EXERCISE DATA:
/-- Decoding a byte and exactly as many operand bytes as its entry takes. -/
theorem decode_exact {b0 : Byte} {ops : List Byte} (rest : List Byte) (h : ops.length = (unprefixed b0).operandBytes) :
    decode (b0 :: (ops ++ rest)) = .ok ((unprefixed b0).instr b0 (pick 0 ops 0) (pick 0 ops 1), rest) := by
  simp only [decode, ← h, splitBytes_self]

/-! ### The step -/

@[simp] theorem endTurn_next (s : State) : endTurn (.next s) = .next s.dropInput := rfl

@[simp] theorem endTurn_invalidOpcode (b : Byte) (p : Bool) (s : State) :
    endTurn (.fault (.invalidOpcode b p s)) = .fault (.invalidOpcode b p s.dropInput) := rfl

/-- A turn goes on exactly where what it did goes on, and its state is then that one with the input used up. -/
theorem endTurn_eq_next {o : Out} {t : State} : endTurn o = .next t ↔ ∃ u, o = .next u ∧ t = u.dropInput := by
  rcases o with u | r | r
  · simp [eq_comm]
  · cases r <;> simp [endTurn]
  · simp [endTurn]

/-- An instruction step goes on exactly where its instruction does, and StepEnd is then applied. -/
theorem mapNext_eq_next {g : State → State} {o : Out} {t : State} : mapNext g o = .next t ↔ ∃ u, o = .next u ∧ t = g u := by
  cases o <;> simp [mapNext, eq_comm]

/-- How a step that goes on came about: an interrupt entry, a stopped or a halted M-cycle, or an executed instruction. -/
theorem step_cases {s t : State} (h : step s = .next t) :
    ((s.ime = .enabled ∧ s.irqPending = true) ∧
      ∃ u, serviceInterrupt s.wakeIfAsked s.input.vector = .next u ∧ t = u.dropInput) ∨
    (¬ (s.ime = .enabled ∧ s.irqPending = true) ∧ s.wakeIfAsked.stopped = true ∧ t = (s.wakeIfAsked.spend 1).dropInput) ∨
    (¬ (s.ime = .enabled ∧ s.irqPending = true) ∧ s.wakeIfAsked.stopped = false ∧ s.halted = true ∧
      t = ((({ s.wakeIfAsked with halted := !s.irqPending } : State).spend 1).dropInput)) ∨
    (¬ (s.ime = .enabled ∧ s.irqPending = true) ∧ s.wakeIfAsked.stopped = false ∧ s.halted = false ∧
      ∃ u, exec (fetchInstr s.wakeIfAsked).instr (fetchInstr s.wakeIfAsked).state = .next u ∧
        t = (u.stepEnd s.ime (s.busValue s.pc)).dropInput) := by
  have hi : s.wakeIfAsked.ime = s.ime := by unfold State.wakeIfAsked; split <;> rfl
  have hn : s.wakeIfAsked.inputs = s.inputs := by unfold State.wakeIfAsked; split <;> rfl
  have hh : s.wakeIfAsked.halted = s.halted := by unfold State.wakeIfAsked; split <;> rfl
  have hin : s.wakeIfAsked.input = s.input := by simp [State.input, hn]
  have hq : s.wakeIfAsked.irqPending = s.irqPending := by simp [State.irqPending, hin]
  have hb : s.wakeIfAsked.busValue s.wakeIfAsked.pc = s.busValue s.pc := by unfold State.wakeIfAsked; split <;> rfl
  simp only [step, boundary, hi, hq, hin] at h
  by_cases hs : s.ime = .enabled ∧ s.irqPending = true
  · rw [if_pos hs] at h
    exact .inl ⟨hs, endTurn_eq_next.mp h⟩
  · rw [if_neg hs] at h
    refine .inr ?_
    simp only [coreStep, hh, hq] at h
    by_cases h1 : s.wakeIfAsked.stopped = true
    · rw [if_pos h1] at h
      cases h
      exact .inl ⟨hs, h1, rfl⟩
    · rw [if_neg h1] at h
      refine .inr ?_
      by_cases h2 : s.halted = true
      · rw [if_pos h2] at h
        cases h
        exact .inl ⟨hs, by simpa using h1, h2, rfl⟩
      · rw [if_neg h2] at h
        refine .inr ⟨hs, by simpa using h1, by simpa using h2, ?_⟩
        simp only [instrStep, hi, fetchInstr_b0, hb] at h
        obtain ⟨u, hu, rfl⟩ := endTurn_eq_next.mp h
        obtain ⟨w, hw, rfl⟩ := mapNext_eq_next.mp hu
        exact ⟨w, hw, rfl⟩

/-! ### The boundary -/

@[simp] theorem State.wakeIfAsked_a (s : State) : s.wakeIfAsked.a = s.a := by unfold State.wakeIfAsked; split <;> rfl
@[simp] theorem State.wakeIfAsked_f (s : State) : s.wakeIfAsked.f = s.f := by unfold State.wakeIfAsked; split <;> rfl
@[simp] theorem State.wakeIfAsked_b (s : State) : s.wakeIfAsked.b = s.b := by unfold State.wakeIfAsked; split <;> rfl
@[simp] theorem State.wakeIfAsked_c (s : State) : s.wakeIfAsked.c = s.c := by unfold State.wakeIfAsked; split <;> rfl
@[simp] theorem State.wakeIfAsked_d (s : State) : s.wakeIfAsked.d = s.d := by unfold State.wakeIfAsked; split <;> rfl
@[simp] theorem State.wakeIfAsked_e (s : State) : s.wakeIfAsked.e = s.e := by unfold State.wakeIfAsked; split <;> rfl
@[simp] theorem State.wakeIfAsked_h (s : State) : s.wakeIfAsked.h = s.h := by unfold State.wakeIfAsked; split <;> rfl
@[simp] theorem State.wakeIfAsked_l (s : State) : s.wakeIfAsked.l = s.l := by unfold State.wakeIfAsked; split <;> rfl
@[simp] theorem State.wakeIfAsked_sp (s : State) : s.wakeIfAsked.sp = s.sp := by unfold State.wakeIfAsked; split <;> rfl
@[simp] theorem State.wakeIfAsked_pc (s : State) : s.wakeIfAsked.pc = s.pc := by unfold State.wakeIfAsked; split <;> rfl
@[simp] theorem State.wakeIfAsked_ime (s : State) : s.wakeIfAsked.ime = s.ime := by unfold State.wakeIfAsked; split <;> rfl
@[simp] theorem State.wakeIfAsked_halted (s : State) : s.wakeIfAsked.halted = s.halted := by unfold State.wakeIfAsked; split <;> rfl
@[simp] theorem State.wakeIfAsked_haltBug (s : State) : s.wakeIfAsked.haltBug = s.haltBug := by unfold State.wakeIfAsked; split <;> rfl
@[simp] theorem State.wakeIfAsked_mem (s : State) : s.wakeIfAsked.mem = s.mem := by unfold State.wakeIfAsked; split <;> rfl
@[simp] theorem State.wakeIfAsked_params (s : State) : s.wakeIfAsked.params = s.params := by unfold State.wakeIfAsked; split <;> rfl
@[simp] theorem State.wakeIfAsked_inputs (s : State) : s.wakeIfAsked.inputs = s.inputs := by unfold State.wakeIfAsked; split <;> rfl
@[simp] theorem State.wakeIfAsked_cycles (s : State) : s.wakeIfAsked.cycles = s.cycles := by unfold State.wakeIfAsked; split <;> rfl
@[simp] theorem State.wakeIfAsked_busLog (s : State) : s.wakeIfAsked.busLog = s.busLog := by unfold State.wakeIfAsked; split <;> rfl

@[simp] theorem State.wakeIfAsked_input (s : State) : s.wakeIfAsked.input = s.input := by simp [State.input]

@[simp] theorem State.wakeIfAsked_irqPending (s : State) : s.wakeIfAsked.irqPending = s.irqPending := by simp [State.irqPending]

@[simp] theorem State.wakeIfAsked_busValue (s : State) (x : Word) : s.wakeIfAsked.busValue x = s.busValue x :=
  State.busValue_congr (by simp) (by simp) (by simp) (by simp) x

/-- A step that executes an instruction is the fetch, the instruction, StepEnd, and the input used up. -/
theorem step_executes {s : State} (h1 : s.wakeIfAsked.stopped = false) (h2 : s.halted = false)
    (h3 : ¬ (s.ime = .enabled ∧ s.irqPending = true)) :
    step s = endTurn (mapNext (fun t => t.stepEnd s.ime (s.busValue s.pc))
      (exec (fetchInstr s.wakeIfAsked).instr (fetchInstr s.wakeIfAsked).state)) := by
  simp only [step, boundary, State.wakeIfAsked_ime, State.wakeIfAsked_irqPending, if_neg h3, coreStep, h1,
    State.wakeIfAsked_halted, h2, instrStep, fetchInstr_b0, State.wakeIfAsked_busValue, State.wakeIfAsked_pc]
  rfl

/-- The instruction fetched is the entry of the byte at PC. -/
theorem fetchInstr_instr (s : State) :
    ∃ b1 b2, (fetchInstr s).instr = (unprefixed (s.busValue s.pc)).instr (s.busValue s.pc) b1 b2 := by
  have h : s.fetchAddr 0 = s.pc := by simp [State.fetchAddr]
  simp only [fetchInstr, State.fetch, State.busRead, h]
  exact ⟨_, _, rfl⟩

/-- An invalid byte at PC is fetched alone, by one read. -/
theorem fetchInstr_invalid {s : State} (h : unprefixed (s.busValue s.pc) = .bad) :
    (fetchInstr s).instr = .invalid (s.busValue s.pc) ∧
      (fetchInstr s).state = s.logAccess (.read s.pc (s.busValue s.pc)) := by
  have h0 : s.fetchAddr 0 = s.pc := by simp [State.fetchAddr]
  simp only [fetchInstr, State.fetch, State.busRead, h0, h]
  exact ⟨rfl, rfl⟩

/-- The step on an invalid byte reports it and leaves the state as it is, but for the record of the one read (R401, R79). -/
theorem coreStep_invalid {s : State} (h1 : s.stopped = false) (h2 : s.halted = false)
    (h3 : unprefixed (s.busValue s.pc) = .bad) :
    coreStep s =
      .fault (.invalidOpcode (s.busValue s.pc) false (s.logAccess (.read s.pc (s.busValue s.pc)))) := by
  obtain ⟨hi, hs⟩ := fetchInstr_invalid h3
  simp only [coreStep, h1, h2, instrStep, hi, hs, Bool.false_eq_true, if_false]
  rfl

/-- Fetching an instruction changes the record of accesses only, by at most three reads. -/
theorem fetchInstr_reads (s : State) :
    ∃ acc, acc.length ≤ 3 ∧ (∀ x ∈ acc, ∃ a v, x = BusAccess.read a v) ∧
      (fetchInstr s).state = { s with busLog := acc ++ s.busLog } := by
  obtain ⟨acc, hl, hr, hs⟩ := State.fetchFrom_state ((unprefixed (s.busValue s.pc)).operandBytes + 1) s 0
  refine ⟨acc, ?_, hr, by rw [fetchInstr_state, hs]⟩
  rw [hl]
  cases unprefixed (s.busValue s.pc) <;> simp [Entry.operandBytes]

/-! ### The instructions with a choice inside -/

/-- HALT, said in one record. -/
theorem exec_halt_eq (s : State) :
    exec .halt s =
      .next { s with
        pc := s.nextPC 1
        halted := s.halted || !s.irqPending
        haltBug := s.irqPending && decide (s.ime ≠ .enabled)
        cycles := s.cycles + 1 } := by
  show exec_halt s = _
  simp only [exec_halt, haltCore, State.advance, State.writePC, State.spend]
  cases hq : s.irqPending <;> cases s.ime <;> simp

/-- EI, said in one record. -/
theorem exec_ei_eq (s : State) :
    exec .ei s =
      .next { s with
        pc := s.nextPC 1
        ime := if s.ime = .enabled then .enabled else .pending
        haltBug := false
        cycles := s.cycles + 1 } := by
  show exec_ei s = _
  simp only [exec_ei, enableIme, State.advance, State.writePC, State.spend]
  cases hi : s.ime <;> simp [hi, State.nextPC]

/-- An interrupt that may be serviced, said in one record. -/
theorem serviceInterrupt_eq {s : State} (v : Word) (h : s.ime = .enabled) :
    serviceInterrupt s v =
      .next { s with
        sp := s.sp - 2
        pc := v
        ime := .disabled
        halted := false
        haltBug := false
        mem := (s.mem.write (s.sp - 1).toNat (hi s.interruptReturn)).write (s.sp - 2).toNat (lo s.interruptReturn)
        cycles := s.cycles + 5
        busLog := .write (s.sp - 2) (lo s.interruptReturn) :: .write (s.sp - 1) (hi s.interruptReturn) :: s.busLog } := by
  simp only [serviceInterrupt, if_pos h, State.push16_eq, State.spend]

PROMPT: Please retype the top of the data exactly, down to and including the line that holds "s.dropInput := rfl", and nothing further.

SOLVED EXERCISE:
/-- Decoding a byte and exactly as many operand bytes as its entry takes. -/
theorem decode_exact {b0 : Byte} {ops : List Byte} (rest : List Byte) (h : ops.length = (unprefixed b0).operandBytes) :
    decode (b0 :: (ops ++ rest)) = .ok ((unprefixed b0).instr b0 (pick 0 ops 0) (pick 0 ops 1), rest) := by
  simp only [decode, ← h, splitBytes_self]

/-! ### The step -/

@[simp] theorem endTurn_next (s : State) : endTurn (.next s) = .next s.dropInput := rfl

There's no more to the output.